⟨

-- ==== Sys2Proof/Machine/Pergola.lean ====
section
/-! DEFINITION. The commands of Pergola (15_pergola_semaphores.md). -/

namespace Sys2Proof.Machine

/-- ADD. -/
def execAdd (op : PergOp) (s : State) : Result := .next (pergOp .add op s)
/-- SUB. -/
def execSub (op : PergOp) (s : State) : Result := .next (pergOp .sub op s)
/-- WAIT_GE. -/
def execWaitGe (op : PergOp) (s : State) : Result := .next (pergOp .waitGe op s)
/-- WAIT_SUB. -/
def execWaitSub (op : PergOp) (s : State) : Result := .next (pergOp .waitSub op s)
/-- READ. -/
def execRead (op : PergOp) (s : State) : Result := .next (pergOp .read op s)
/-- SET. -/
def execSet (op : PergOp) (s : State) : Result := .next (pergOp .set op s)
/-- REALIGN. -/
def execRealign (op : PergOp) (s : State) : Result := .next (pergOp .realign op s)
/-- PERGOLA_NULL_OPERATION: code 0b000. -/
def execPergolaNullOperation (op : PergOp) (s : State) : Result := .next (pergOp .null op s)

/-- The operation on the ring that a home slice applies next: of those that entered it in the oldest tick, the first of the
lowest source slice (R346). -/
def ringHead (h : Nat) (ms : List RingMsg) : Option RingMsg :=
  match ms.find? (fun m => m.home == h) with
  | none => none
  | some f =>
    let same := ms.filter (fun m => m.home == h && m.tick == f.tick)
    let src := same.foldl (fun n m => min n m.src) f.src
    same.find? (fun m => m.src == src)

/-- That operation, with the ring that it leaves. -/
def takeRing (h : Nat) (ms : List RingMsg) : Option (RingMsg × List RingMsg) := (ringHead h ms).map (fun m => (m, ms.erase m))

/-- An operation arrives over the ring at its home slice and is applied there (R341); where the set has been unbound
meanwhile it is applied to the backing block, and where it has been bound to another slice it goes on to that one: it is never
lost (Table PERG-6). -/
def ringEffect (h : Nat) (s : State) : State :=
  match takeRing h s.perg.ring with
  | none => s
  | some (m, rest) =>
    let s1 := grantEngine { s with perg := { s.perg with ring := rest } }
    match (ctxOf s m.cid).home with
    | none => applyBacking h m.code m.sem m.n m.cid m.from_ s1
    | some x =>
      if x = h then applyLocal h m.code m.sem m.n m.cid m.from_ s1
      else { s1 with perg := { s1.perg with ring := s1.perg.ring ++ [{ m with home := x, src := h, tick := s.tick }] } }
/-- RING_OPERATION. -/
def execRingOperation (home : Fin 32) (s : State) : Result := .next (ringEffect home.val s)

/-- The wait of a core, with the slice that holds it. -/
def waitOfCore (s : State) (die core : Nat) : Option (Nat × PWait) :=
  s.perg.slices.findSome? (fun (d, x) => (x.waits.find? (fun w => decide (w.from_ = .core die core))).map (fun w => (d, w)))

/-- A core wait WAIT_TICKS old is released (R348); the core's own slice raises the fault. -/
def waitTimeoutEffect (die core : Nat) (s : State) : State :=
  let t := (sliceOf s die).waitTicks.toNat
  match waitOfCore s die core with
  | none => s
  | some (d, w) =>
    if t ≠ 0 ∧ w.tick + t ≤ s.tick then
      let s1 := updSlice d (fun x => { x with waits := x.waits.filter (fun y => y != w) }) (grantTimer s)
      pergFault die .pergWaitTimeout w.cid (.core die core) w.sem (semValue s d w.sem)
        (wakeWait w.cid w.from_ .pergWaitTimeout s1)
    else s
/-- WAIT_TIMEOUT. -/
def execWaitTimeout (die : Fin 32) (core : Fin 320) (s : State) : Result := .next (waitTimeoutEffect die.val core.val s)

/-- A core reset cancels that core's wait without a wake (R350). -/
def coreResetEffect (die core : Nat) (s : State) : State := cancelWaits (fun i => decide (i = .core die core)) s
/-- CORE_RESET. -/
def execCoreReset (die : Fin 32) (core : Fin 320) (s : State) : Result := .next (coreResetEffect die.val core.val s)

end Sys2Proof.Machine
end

⟩
⟨

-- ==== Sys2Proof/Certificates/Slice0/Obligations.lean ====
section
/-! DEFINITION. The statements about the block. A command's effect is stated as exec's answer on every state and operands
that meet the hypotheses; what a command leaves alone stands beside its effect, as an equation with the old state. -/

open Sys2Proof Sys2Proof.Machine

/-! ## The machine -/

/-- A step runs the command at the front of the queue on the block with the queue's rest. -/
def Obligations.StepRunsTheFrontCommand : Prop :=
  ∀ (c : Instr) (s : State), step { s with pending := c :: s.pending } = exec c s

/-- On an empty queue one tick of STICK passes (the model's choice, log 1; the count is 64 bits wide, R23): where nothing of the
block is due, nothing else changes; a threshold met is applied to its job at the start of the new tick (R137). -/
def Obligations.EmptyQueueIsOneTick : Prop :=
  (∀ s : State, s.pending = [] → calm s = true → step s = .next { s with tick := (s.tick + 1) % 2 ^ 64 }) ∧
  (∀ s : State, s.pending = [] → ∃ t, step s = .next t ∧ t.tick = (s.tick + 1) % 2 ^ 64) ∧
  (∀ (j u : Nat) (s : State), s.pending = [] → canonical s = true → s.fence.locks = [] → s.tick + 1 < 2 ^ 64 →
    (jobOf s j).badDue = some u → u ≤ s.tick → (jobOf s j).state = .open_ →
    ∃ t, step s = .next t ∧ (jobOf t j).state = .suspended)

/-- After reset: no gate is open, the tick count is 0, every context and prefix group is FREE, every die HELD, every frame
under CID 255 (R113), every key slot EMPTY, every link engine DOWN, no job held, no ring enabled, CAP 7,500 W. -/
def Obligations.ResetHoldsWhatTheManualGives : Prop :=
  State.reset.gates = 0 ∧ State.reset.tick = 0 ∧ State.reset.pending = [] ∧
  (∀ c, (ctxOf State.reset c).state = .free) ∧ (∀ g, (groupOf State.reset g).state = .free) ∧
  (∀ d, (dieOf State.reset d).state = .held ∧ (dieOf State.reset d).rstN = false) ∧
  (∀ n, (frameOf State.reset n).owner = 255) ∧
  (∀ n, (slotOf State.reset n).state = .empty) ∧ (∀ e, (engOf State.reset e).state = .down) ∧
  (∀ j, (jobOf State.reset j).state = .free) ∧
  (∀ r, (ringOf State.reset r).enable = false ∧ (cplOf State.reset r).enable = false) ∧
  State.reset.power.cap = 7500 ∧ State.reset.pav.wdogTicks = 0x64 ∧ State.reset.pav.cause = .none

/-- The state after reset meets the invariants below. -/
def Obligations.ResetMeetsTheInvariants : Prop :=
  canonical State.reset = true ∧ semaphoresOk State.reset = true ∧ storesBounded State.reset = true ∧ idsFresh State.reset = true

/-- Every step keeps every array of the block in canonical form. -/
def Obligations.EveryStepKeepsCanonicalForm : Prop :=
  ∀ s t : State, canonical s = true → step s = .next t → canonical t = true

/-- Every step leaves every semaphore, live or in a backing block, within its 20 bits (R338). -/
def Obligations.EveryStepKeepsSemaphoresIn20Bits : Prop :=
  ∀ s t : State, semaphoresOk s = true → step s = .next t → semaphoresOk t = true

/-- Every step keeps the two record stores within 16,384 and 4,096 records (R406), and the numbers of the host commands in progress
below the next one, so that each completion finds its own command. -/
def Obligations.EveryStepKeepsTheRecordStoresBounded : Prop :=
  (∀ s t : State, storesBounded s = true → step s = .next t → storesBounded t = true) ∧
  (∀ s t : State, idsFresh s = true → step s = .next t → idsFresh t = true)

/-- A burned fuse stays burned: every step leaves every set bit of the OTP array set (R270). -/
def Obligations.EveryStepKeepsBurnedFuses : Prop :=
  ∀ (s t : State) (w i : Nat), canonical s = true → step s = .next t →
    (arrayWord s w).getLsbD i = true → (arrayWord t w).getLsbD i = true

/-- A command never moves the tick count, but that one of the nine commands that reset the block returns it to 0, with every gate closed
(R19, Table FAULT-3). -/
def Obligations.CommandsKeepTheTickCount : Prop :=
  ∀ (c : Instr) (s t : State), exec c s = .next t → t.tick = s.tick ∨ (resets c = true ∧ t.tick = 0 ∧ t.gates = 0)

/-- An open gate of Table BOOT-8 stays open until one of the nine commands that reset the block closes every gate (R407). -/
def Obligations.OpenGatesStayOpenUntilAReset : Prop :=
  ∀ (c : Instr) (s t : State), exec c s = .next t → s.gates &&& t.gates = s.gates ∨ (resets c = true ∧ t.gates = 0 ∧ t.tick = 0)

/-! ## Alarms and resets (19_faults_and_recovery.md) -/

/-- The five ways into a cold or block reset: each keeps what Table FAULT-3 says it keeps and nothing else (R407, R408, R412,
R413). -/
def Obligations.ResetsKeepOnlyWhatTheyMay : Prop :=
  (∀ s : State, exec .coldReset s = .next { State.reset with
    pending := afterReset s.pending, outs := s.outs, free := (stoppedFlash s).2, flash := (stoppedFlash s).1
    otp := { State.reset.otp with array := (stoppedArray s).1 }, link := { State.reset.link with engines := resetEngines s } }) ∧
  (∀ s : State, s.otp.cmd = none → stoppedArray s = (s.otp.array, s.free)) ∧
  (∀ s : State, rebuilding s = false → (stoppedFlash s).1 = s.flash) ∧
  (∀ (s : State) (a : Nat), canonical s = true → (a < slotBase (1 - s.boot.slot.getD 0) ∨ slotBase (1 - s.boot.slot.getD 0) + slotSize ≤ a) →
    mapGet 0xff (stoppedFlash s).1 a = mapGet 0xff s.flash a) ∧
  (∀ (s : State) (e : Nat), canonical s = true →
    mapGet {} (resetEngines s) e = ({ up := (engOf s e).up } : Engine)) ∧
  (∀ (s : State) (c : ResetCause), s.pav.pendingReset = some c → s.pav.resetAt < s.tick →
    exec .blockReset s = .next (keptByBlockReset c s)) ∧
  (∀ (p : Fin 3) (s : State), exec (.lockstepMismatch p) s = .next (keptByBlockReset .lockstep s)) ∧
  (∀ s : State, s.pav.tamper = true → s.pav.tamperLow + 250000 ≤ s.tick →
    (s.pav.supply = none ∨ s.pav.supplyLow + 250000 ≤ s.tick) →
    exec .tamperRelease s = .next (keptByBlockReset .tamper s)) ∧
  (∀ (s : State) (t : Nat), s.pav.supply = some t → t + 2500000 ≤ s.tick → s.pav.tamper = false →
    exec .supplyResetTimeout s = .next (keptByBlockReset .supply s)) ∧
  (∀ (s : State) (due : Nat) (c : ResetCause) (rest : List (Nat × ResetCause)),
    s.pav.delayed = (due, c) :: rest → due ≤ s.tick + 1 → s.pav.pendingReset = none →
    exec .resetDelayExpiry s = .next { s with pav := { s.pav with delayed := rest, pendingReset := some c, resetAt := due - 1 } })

⟩
⟨

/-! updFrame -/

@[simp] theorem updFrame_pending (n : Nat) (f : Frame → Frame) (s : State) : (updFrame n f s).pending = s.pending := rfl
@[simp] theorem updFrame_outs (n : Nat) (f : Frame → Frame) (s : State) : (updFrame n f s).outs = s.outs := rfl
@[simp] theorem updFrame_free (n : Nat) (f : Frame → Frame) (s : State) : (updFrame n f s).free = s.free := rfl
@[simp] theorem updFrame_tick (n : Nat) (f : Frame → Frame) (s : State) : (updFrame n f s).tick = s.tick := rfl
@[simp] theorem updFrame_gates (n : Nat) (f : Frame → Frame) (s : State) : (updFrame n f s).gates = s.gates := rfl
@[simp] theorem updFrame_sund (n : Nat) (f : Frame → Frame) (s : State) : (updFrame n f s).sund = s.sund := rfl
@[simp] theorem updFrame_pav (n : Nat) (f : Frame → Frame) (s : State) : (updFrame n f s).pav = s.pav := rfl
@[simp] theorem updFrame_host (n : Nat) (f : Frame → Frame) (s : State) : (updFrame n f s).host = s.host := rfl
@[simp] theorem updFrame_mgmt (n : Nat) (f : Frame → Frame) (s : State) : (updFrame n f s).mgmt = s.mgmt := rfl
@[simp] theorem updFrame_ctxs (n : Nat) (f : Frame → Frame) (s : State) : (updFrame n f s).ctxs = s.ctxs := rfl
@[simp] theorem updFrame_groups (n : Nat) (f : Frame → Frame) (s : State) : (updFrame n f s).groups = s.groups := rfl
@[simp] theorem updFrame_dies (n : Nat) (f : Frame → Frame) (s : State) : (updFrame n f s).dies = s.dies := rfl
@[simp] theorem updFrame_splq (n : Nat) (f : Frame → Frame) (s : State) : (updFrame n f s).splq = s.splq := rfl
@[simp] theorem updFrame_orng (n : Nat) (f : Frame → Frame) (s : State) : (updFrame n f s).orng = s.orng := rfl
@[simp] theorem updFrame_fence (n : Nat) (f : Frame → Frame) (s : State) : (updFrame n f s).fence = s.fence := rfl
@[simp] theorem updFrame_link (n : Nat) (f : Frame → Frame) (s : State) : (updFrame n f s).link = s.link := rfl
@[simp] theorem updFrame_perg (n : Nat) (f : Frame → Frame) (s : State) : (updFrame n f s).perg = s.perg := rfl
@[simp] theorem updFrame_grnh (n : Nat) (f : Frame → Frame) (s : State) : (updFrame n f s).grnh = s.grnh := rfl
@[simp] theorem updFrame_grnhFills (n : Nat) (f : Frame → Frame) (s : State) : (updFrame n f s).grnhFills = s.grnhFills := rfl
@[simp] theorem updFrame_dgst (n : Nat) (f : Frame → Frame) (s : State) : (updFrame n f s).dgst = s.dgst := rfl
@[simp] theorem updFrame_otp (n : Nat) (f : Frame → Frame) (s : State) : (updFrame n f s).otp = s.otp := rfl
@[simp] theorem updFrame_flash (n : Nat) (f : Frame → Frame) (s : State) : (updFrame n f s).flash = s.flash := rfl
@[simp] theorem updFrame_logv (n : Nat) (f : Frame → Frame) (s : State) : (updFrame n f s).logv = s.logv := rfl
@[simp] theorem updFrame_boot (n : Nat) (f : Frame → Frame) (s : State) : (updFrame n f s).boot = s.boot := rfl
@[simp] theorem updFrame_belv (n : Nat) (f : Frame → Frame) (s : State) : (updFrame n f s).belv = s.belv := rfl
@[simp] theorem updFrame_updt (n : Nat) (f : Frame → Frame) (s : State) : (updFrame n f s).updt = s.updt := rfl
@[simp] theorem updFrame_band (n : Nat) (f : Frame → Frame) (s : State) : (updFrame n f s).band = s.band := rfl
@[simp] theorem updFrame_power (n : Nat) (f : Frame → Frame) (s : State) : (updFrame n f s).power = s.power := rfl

⟩

EXERCISE BRIEF. From the listing above, return the lines starting at the one with "(∀ (s : State) (due" and ending at the one with "exec .resetDelayExpiry s", both kept, exactly as they appear and nothing more.

EXERCISE SOLUTION.
  (∀ (s : State) (due : Nat) (c : ResetCause) (rest : List (Nat × ResetCause)),
    s.pav.delayed = (due, c) :: rest → due ≤ s.tick + 1 → s.pav.pendingReset = none →
    exec .resetDelayExpiry s = .next { s with pav := { s.pav with delayed := rest, pendingReset := some c, resetAt := due - 1 } })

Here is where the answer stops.